Утренняя заря едва занималась и густой туман покрывал окрестности. Светлым серпом стояла высоко на небе последняя четверть луны, и ее слабый свет боролся еще с наступающим утром.

На низовьях было прохладно и сквозь камыш тянул сырой, пронизывающий ветер.

У таджика Уллу-гая еще вчера вечером пропала его серая ослица, а ему непременно надо было сегодня утром везти на русский базар дыни со своей бахчи. Никак не мог сообразить бедный Уллу-гай: куда это могла деваться его серая ослица? Еще после обеда возил он на ней ячмень в Ногай-курган на мельницу; потом домой приехал, по дороге еще аркан новый купил у Бабая в лавке, выпустил на траву и даже ноги спутал, чего прежде никогда не делал. Вечером хватился — нет. Искал, искал, верст двадцать, может быть, обегал, нет. Спрашивал у всех, кого только ни встречал: не видал ли кто его ослицы? — серая такая, толстая, одно ухо до половины отрезано... Много серых ослов видели, говорят, может, который из них и твой. Просто беда, да и только!
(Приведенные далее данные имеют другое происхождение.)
-- ==== Sys2Proof/Laws/State.lean ====
section
/-! SUPPORT. What each named update of the state leaves alone: one lemma per field and per read for each update, so that
no later proof unfolds a record update. The lemmas about the channels themselves follow at the end. -/

namespace Sys2Proof.Machine

open Sys2Proof

/-! ### State.setChan -/

@[simp] theorem State.setChan_pending (s : State) (c : ChanId) (ch : Channel) : (s.setChan c ch).pending = s.pending := rfl
@[simp] theorem State.setChan_resetN (s : State) (c : ChanId) (ch : Channel) : (s.setChan c ch).resetN = s.resetN := rfl
@[simp] theorem State.setChan_estopN (s : State) (c : ChanId) (ch : Channel) : (s.setChan c ch).estopN = s.estopN := rfl
@[simp] theorem State.setChan_maint (s : State) (c : ChanId) (ch : Channel) : (s.setChan c ch).maint = s.maint := rfl
@[simp] theorem State.setChan_addrStrap (s : State) (c : ChanId) (ch : Channel) : (s.setChan c ch).addrStrap = s.addrStrap := rfl
@[simp] theorem State.setChan_rateStrap (s : State) (c : ChanId) (ch : Channel) : (s.setChan c ch).rateStrap = s.rateStrap := rfl
@[simp] theorem State.setChan_engine (s : State) (c : ChanId) (ch : Channel) : (s.setChan c ch).engine = s.engine := rfl
@[simp] theorem State.setChan_clearing (s : State) (c : ChanId) (ch : Channel) : (s.setChan c ch).clearing = s.clearing := rfl
@[simp] theorem State.setChan_timeBase (s : State) (c : ChanId) (ch : Channel) : (s.setChan c ch).timeBase = s.timeBase := rfl
@[simp] theorem State.setChan_upRx (s : State) (c : ChanId) (ch : Channel) : (s.setChan c ch).upRx = s.upRx := rfl
@[simp] theorem State.setChan_dnRx (s : State) (c : ChanId) (ch : Channel) : (s.setChan c ch).dnRx = s.dnRx := rfl
@[simp] theorem State.setChan_upTx (s : State) (c : ChanId) (ch : Channel) : (s.setChan c ch).upTx = s.upTx := rfl
@[simp] theorem State.setChan_dnTx (s : State) (c : ChanId) (ch : Channel) : (s.setChan c ch).dnTx = s.dnTx := rfl
@[simp] theorem State.setChan_relayDown (s : State) (c : ChanId) (ch : Channel) : (s.setChan c ch).relayDown = s.relayDown := rfl
@[simp] theorem State.setChan_relayUp (s : State) (c : ChanId) (ch : Channel) : (s.setChan c ch).relayUp = s.relayUp := rfl
@[simp] theorem State.setChan_link (s : State) (c : ChanId) (ch : Channel) : (s.setChan c ch).link = s.link := rfl
@[simp] theorem State.setChan_relayWait (s : State) (c : ChanId) (ch : Channel) : (s.setChan c ch).relayWait = s.relayWait := rfl
@[simp] theorem State.setChan_upServed (s : State) (c : ChanId) (ch : Channel) : (s.setChan c ch).upServed = s.upServed := rfl
@[simp] theorem State.setChan_acceptTable (s : State) (c : ChanId) (ch : Channel) : (s.setChan c ch).acceptTable = s.acceptTable := rfl
@[simp] theorem State.setChan_stepTable (s : State) (c : ChanId) (ch : Channel) : (s.setChan c ch).stepTable = s.stepTable := rfl
@[simp] theorem State.setChan_programTable (s : State) (c : ChanId) (ch : Channel) : (s.setChan c ch).programTable = s.programTable := rfl
@[simp] theorem State.setChan_segmentTable (s : State) (c : ChanId) (ch : Channel) : (s.setChan c ch).segmentTable = s.segmentTable := rfl
@[simp] theorem State.setChan_profileTable (s : State) (c : ChanId) (ch : Channel) : (s.setChan c ch).profileTable = s.profileTable := rfl
@[simp] theorem State.setChan_limitTable (s : State) (c : ChanId) (ch : Channel) : (s.setChan c ch).limitTable = s.limitTable := rfl
@[simp] theorem State.setChan_configTable (s : State) (c : ChanId) (ch : Channel) : (s.setChan c ch).configTable = s.configTable := rfl
@[simp] theorem State.setChan_requests (s : State) (c : ChanId) (ch : Channel) : (s.setChan c ch).requests = s.requests := rfl
@[simp] theorem State.setChan_answers (s : State) (c : ChanId) (ch : Channel) : (s.setChan c ch).answers = s.answers := rfl
@[simp] theorem State.setChan_job (s : State) (c : ChanId) (ch : Channel) : (s.setChan c ch).job = s.job := rfl
@[simp] theorem State.setChan_resetPending (s : State) (c : ChanId) (ch : Channel) : (s.setChan c ch).resetPending = s.resetPending := rfl
@[simp] theorem State.setChan_reports (s : State) (c : ChanId) (ch : Channel) : (s.setChan c ch).reports = s.reports := rfl
@[simp] theorem State.setChan_dropCount (s : State) (c : ChanId) (ch : Channel) : (s.setChan c ch).dropCount = s.dropCount := rfl
@[simp] theorem State.setChan_fetchQueue (s : State) (c : ChanId) (ch : Channel) : (s.setChan c ch).fetchQueue = s.fetchQueue := rfl
@[simp] theorem State.setChan_port (s : State) (c : ChanId) (ch : Channel) : (s.setChan c ch).port = s.port := rfl
@[simp] theorem State.setChan_portLast (s : State) (c : ChanId) (ch : Channel) : (s.setChan c ch).portLast = s.portLast := rfl
@[simp] theorem State.setChan_readRaces (s : State) (c : ChanId) (ch : Channel) : (s.setChan c ch).readRaces = s.readRaces := rfl
@[simp] theorem State.setChan_nextSince (s : State) (c : ChanId) (ch : Channel) : (s.setChan c ch).nextSince = s.nextSince := rfl
@[simp] theorem State.setChan_cfg (s : State) (c : ChanId) (ch : Channel) (x : ChanId) : (s.setChan c ch).cfg x = s.cfg x := rfl
@[simp] theorem State.setChan_limits (s : State) (c : ChanId) (ch : Channel) (x : ChanId) : (s.setChan c ch).limits x = s.limits x := rfl
@[simp] theorem State.setChan_programDesc (s : State) (c : ChanId) (ch : Channel) (x : Nat) : (s.setChan c ch).programDesc x = s.programDesc x := rfl
@[simp] theorem State.setChan_segment (s : State) (c : ChanId) (ch : Channel) (x : Nat) : (s.setChan c ch).segment x = s.segment x := rfl
@[simp] theorem State.setChan_profileDesc (s : State) (c : ChanId) (ch : Channel) (x : Nat) : (s.setChan c ch).profileDesc x = s.profileDesc x := rfl
@[simp] theorem State.setChan_limitSet (s : State) (c : ChanId) (ch : Channel) (x : Nat) : (s.setChan c ch).limitSet x = s.limitSet x := rfl
@[simp] theorem State.setChan_stepRec (s : State) (c : ChanId) (ch : Channel) (x : Nat) : (s.setChan c ch).stepRec x = s.stepRec x := rfl
@[simp] theorem State.setChan_tickIn (s : State) (c : ChanId) (ch : Channel) (x : Nat) : (s.setChan c ch).tickIn x = s.tickIn x := rfl
@[simp] theorem State.setChan_engineAddress (s : State) (c : ChanId) (ch : Channel) : (s.setChan c ch).engineAddress = s.engineAddress := rfl
@[simp] theorem State.setChan_inReset (s : State) (c : ChanId) (ch : Channel) : (s.setChan c ch).inReset = s.inReset := rfl

/-! ### State.modChan -/

@[simp] theorem State.modChan_pending (s : State) (c : ChanId) (f : Channel → Channel) : (s.modChan c f).pending = s.pending := rfl
@[simp] theorem State.modChan_resetN (s : State) (c : ChanId) (f : Channel → Channel) : (s.modChan c f).resetN = s.resetN := rfl
@[simp] theorem State.modChan_estopN (s : State) (c : ChanId) (f : Channel → Channel) : (s.modChan c f).estopN = s.estopN := rfl
@[simp] theorem State.modChan_maint (s : State) (c : ChanId) (f : Channel → Channel) : (s.modChan c f).maint = s.maint := rfl
@[simp] theorem State.modChan_addrStrap (s : State) (c : ChanId) (f : Channel → Channel) : (s.modChan c f).addrStrap = s.addrStrap := rfl
@[simp] theorem State.modChan_rateStrap (s : State) (c : ChanId) (f : Channel → Channel) : (s.modChan c f).rateStrap = s.rateStrap := rfl
@[simp] theorem State.modChan_engine (s : State) (c : ChanId) (f : Channel → Channel) : (s.modChan c f).engine = s.engine := rfl
@[simp] theorem State.modChan_clearing (s : State) (c : ChanId) (f : Channel → Channel) : (s.modChan c f).clearing = s.clearing := rfl
@[simp] theorem State.modChan_timeBase (s : State) (c : ChanId) (f : Channel → Channel) : (s.modChan c f).timeBase = s.timeBase := rfl
@[simp] theorem State.modChan_upRx (s : State) (c : ChanId) (f : Channel → Channel) : (s.modChan c f).upRx = s.upRx := rfl
@[simp] theorem State.modChan_dnRx (s : State) (c : ChanId) (f : Channel → Channel) : (s.modChan c f).dnRx = s.dnRx := rfl
@[simp] theorem State.modChan_upTx (s : State) (c : ChanId) (f : Channel → Channel) : (s.modChan c f).upTx = s.upTx := rfl
@[simp] theorem State.modChan_dnTx (s : State) (c : ChanId) (f : Channel → Channel) : (s.modChan c f).dnTx = s.dnTx := rfl
@[simp] theorem State.modChan_relayDown (s : State) (c : ChanId) (f : Channel → Channel) : (s.modChan c f).relayDown = s.relayDown := rfl
@[simp] theorem State.modChan_relayUp (s : State) (c : ChanId) (f : Channel → Channel) : (s.modChan c f).relayUp = s.relayUp := rfl
@[simp] theorem State.modChan_link (s : State) (c : ChanId) (f : Channel → Channel) : (s.modChan c f).link = s.link := rfl
@[simp] theorem State.modChan_relayWait (s : State) (c : ChanId) (f : Channel → Channel) : (s.modChan c f).relayWait = s.relayWait := rfl
@[simp] theorem State.modChan_upServed (s : State) (c : ChanId) (f : Channel → Channel) : (s.modChan c f).upServed = s.upServed := rfl
@[simp] theorem State.modChan_acceptTable (s : State) (c : ChanId) (f : Channel → Channel) : (s.modChan c f).acceptTable = s.acceptTable := rfl
@[simp] theorem State.modChan_stepTable (s : State) (c : ChanId) (f : Channel → Channel) : (s.modChan c f).stepTable = s.stepTable := rfl
@[simp] theorem State.modChan_programTable (s : State) (c : ChanId) (f : Channel → Channel) : (s.modChan c f).programTable = s.programTable := rfl
@[simp] theorem State.modChan_segmentTable (s : State) (c : ChanId) (f : Channel → Channel) : (s.modChan c f).segmentTable = s.segmentTable := rfl
@[simp] theorem State.modChan_profileTable (s : State) (c : ChanId) (f : Channel → Channel) : (s.modChan c f).profileTable = s.profileTable := rfl
@[simp] theorem State.modChan_limitTable (s : State) (c : ChanId) (f : Channel → Channel) : (s.modChan c f).limitTable = s.limitTable := rfl
@[simp] theorem State.modChan_configTable (s : State) (c : ChanId) (f : Channel → Channel) : (s.modChan c f).configTable = s.configTable := rfl
@[simp] theorem State.modChan_requests (s : State) (c : ChanId) (f : Channel → Channel) : (s.modChan c f).requests = s.requests := rfl
@[simp] theorem State.modChan_answers (s : State) (c : ChanId) (f : Channel → Channel) : (s.modChan c f).answers = s.answers := rfl
@[simp] theorem State.modChan_job (s : State) (c : ChanId) (f : Channel → Channel) : (s.modChan c f).job = s.job := rfl
@[simp] theorem State.modChan_resetPending (s : State) (c : ChanId) (f : Channel → Channel) : (s.modChan c f).resetPending = s.resetPending := rfl
@[simp] theorem State.modChan_reports (s : State) (c : ChanId) (f : Channel → Channel) : (s.modChan c f).reports = s.reports := rfl
@[simp] theorem State.modChan_dropCount (s : State) (c : ChanId) (f : Channel → Channel) : (s.modChan c f).dropCount = s.dropCount := rfl
@[simp] theorem State.modChan_fetchQueue (s : State) (c : ChanId) (f : Channel → Channel) : (s.modChan c f).fetchQueue = s.fetchQueue := rfl
@[simp] theorem State.modChan_port (s : State) (c : ChanId) (f : Channel → Channel) : (s.modChan c f).port = s.port := rfl
@[simp] theorem State.modChan_portLast (s : State) (c : ChanId) (f : Channel → Channel) : (s.modChan c f).portLast = s.portLast := rfl
@[simp] theorem State.modChan_readRaces (s : State) (c : ChanId) (f : Channel → Channel) : (s.modChan c f).readRaces = s.readRaces := rfl
@[simp] theorem State.modChan_nextSince (s : State) (c : ChanId) (f : Channel → Channel) : (s.modChan c f).nextSince = s.nextSince := rfl
@[simp] theorem State.modChan_cfg (s : State) (c : ChanId) (f : Channel → Channel) (x : ChanId) : (s.modChan c f).cfg x = s.cfg x := rfl
@[simp] theorem State.modChan_limits (s : State) (c : ChanId) (f : Channel → Channel) (x : ChanId) : (s.modChan c f).limits x = s.limits x := rfl
@[simp] theorem State.modChan_programDesc (s : State) (c : ChanId) (f : Channel → Channel) (x : Nat) : (s.modChan c f).programDesc x = s.programDesc x := rfl
@[simp] theorem State.modChan_segment (s : State) (c : ChanId) (f : Channel → Channel) (x : Nat) : (s.modChan c f).segment x = s.segment x := rfl
@[simp] theorem State.modChan_profileDesc (s : State) (c : ChanId) (f : Channel → Channel) (x : Nat) : (s.modChan c f).profileDesc x = s.profileDesc x := rfl
@[simp] theorem State.modChan_limitSet (s : State) (c : ChanId) (f : Channel → Channel) (x : Nat) : (s.modChan c f).limitSet x = s.limitSet x := rfl
@[simp] theorem State.modChan_stepRec (s : State) (c : ChanId) (f : Channel → Channel) (x : Nat) : (s.modChan c f).stepRec x = s.stepRec x := rfl
@[simp] theorem State.modChan_tickIn (s : State) (c : ChanId) (f : Channel → Channel) (x : Nat) : (s.modChan c f).tickIn x = s.tickIn x := rfl
@[simp] theorem State.modChan_engineAddress (s : State) (c : ChanId) (f : Channel → Channel) : (s.modChan c f).engineAddress = s.engineAddress := rfl
@[simp] theorem State.modChan_inReset (s : State) (c : ChanId) (f : Channel → Channel) : (s.modChan c f).inReset = s.inReset := rfl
Сегодня опять пошел искать; еще задолго до света выполз из своей землянки, что на самом краю бахчи, около Чиназской дороги, и побрел. Бродил, бродил и все ворчал про себя: «Экая досада, что забыл звонок подвязать, все, может услышал бы; а то ты вот тут идешь, а она вон там в канаве бурьян гложет, а тебе и не видно, и не слышно».

Осторожно раздвигая камыши, выбрался он на берег небольшого ручья, когда-то бывшего арыка, со временем размывшего себе более просторное, привольное русло и приобретшего вид природного ручья, густо заросшего камышом и осокой.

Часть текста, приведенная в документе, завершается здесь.